This document introduces two methods for the parameter estimation of lifetime distributions. Whereas _Rank Regression (RR)_ fits a straight line through transformed plotting positions (transformation is described precisely in `vignette(topic = "Life_Data_Analysis_Part_I", package = "weibulltools")`), _Maximum likelihood (ML)_ strives to maximize a function of the parameters given the sample data. If the parameters are obtained, a cumulative distribution function _(CDF)_ can be computed and added to a probability plot.  

In the theoretical part of this vignette the focus is on the two-parameter Weibull distribution. The second part is about the application of the provided estimation methods in {weibulltools}. All implemented models can be found in the help pages of `rank_regression()` and `ml_estimation()`.

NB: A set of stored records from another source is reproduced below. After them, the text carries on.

/-- The LOD of a lane in 1/256, clamped; and whether anisotropic taps are taken. -/
def lodOf (m : Img) (p : Smp) (c : Nat → List Nat) (lane : Nat) (explicit : Option Nat) : Int × Bool :=
  let (l, an) := match explicit with
    | some w => (if finite32 w then ((fp32.val w).mul ⟨1, 8⟩).rne else if fp32.isInf w then (if fp32.sign w then -65536 else 65536) else 0, false)
    | none =>
      let (gx, gy) := gradients m c lane
      let hi := max gx gy
      let lo := min gx gy
      (halfLog hi, p.aniso != 0 && lo < hi)
  let l := max p.minLod (min p.maxLod (l + p.bias))
  (l, an)

/-! ### The instructions -/

/-- The descriptors of an instruction: the image's eight registers and the sampler's four. -/
def Grp.imgOf (x : Grp) (r : Nat) : Img := ⟨(List.range 8).flatMap (fun k => leBytes 4 (x.rs (r - 0x100 + k)))⟩
def Grp.smpOf (x : Grp) (r : Nat) : Smp := ⟨(List.range 4).flatMap (fun k => leBytes 4 (x.rs (r - 0x100 + 8 + k)))⟩

/-- Four words into a lane's result registers. -/
def Grp.put4 (x : Grp) (lane r : Nat) (v : List Nat) : Grp := (List.range 4).foldl (fun y k => y.wv lane (r + k) (v.getD k 0)) x

/-- One lane after another. -/
def State.texLanes (f : State → Nat → State × Option (List Nat)) (dst : Nat) : List Nat → State → Grp → State × Option Grp
  | [], s, x => (s, some x)
  | l :: r, s, x => match f s l with
    | (s, none) => (s, none)
    | (s, some v) => State.texLanes f dst r s (x.put4 l dst v)

/-- Registers that the coordinates of an image instruction span, with the reference behind them where the sampler compares
(R216, R388); `span` is 12 with a sampler, else 8. -/
def Grp.texSpan (x : Grp) (i : Ins) (span : Nat) : Nat :=
  let m := x.imgOf i.src1
  if m.ok then m.coords + b2n (span == 12 && (x.smpOf i.src1).cmpEn) else 1

/-- The image instructions use no field of an extension word (log entry 43). -/
def noExt (i : Ins) : Option Nat := if i.x ≠ 0 then some 1 else none

/-- A texture instruction, `op` of its class: descriptors are checked, each active lane has its result or the context has
faulted. -/
def State.texOp (s : State) (op : Nat) (g : Nat) (i : Ins) (mods span : Nat) (more : List Opd)
    (f : GEnv → Img → Smp → State → Nat → State × Option (List Nat)) : State :=
  match s.sh.grps.get? g with
  | none => s
  | some x =>
    s.issue ⟨6, some op⟩ g i false ([⟨i.dst, .v, 4⟩, ⟨i.src0, .v, x.texSpan i span⟩, ⟨i.src1, .s, span⟩] ++ more) mods false (fun _ => noExt i)
      (fun s e =>
        let m := e.grp.imgOf i.src1
        let p : Smp := if span = 12 then e.grp.smpOf i.src1 else ⟨[]⟩
        if !m.ok || (span == 12 && !p.ok) then s.ctxFault e.grp.ctx 0x60 0 (clusterOf g) (trapDetail e.grp.pc g)
        else match State.texLanes (f e m p) i.dst (e.grp.lanesOf i) s e.grp with
          | (s, some x) => s.setGrp g x
          | (s, none) => s)

/-- The coordinates of a lane. -/
def Grp.coordsOf (x : Grp) (i : Ins) (n lane : Nat) : List Nat := (List.range n).map (fun k => x.rv lane (i.src0 + k))

/-- The four components that TEX.SAMPLE gives a lane; with more than one anisotropic tap a free value. -/
def State.texSampled (i : Ins) (e : GEnv) (m : Img) (p : Smp) (s : State) (lane : Nat) : State × Option (List Nat) :=
  let x := e.grp
  let c (l : Nat) := x.coordsOf i m.coords l
  let (lod, an) := lodOf m p c lane (if bit i.md 0 then some (x.src i .f32 32 i.src2 lane) else none)
  let ref := x.rv lane (i.src0 + m.coords)
  let lin := if lod ≤ 0 then p.mag = 1 else p.min = 1
  let lc : Nat := (max 0 (min (((m.mips - 1 : Nat) : Int) * 256) lod)).toNat
  let taps := if p.mip = 0 then tapsOf m p lin ((lc + 127) / 256) (c lane)
    else
      let a := lc % 256
      (tapsOf m p lin (lc / 256) (c lane)).map (fun t => { t with wt := t.wt * (256 - a) }) ++
      (if a = 0 then [] else (tapsOf m p lin (lc / 256 + 1) (c lane)).map (fun t => { t with wt := t.wt * a }))
  match State.readTaps e m p taps s [] with
  | (s, none) => (s, none)
  | (s, some l) =>
    if an then
      let (k, s) := s.free 37
      (s, some ((List.range 4).map (fun j => k / 2 ^ (32 * j) % 2 ^ 32)))
    else
      let l := l.map (fun t => (p.compare ref t.1, t.2))
      let tot := l.foldl (fun n t => n + t.2) 0
      (s, some ((List.range 4).map (weigh m.fmt tot l)))

/-- TEX.SAMPLE (R388): a filtered sample. With more than one anisotropic tap the result is a free value. -/
def execTexSample (g : Nat) (i : Ins) (s : State) : Host.Outcome State Fault Refusal :=
  .next (s.texOp 0x10 g i 1 12 (if bit i.md 0 then [⟨i.src2, .any, 1⟩] else []) (State.texSampled i))

/-- Integer coordinates of a lane inside a level; none outside. -/
def Img.inside (m : Img) (l : Nat) (c : List Nat) : Option (Nat × Nat × Nat) :=
  let x := c.getD 0 0
  let y := if m.typ = 0 then 0 else c.getD 1 0
  let z := if m.typ ≥ 2 then c.getD 2 0 else 0
  if x < m.wl l ∧ y < m.hl l ∧ z < m.dl l then some (x, y, z) else none

/-- The four components that TEX.FETCH gives a lane: free outside the image, 0 beyond the last level. -/
def State.texFetched (i : Ins) (e : GEnv) (m : Img) (_p : Smp) (s : State) (lane : Nat) : State × Option (List Nat) :=
  let l := e.grp.src i .u32 32 i.src2 lane
  if l ≥ m.mips then (s, some [0, 0, 0, 0])
  else match m.inside l (e.grp.coordsOf i m.coords lane) with
    | some (x, y, z) => s.texel e m l x y z
    | none =>
      let (k, s) := s.free 37
      (s, some ((List.range 4).map (fun j => k / 2 ^ (32 * j) % 2 ^ 32)))

/-- TEX.FETCH (R388): a texel at integer coordinates and the level in SRC2. Outside the image the spec states no value: it
is free; beyond the last level it is 0. -/
def execTexFetch (g : Nat) (i : Ins) (s : State) : Host.Outcome State Fault Refusal :=
  .next (s.texOp 0x11 g i 0 8 [⟨i.src2, .any, 1⟩] (State.texFetched i))

/-- The component of four texels that TEX.GATHER gives a lane. -/
def State.texGathered (i : Ins) (e : GEnv) (m : Img) (p : Smp) (s : State) (lane : Nat) : State × Option (List Nat) :=
  let c := e.grp.coordsOf i m.coords lane
  let ref := e.grp.rv lane (i.src0 + m.coords)
  let u (k n : Nat) : Int := (scaled (c.getD k 0) n - 1 / 2).floor
  let four : List (Int × Int) := [(0, 1), (1, 1), (1, 0), (0, 0)]
  let taps : List Tap := four.map (fun d =>
    if m.typ = 3 then
      let q (k : Nat) : Rat := let w := c.getD k 0; if finite32 w then ratOf w else 0
      let (f, a, b) := cubeFace (q 0) (q 1) (q 2)
      let (g, x, y) := cubeTexel (m.wl 0) f ((a * (m.wl 0 : Nat) - 1 / 2).floor + d.1) ((b * (m.wl 0 : Nat) - 1 / 2).floor + d.2)
      { l := 0, at_ := some (x, y, g), wt := 1 }
    else
      let z := if m.typ = 4 then (max 0 (min ((m.d : Int) - 1) ((scaled (c.getD 2 0) 1 + 1 / 2).floor))).toNat else 0
      { l := 0, wt := 1, at_ := match wrapTexel (p.mode 0) (m.wl 0) (u 0 (m.wl 0) + d.1),
          (if m.typ = 0 then some 0 else wrapTexel (p.mode 1) (m.hl 0) (u 1 (m.hl 0) + d.2)) with
        | some x, some y => some (x, y, z)
        | _, _ => none })
  match State.readTaps e m p taps s [] with
  | (s, none) => (s, none)
  | (s, some l) => (s, some (l.map (fun t => (p.compare ref t.1).getD (bits i.md 1 2) 0)))

/-- TEX.GATHER (R388): one component of the 2 × 2 footprint at level 0, in the order of Vulkan 1.3. -/
def execTexGather (g : Nat) (i : Ins) (s : State) : Host.Outcome State Fault Refusal :=
  .next (s.texOp 0x12 g i 6 12 [] (State.texGathered i))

## The Weibull Distribution 

The Weibull distribution is a continuous probability distribution, which is specified by the location parameter $\mu$ and the scale parameter $\sigma$. Its _CDF_ and _PDF (probability density function)_ are given by the following formulas: 

$$F(t)=\Phi_{SEV}\left(\frac{\log(t) - \mu}{\sigma}\right)$$

$$f(t)=\frac{1}{\sigma t}\;\phi_{SEV}\left(\frac{\log(t) - \mu}{\sigma}\right)$$
The practical benefit of the Weibull in the field of lifetime analysis is that the common profiles of failure rates, which are observed over the lifetime of a large number of technical products, can be described using this statistical distribution.

In the following, the estimation of the specific parameters $\mu$ and $\sigma$ is explained.  

## Rank Regression (RR) 

In _RR_ the _CDF_ is linearized such that the true, unknown population is estimated by a straight line which is analytically placed among the plotting pairs. The lifetime characteristic, entered on the x-axis, is displayed on a logarithmic scale. A double-logarithmic representation of the estimated failure probabilities is used for the y-axis. Ordinary Least Squares _(OLS)_ determines a best-fit line in order that the sum of squared deviations between this fitted regression line and the plotted points is minimized.  

In reliability analysis, it became prevalent that the line is placed in the probability plot in the way that the horizontal distances between the best-fit line and the points are minimized [^note1]. This procedure is called __x on y__ rank regression.  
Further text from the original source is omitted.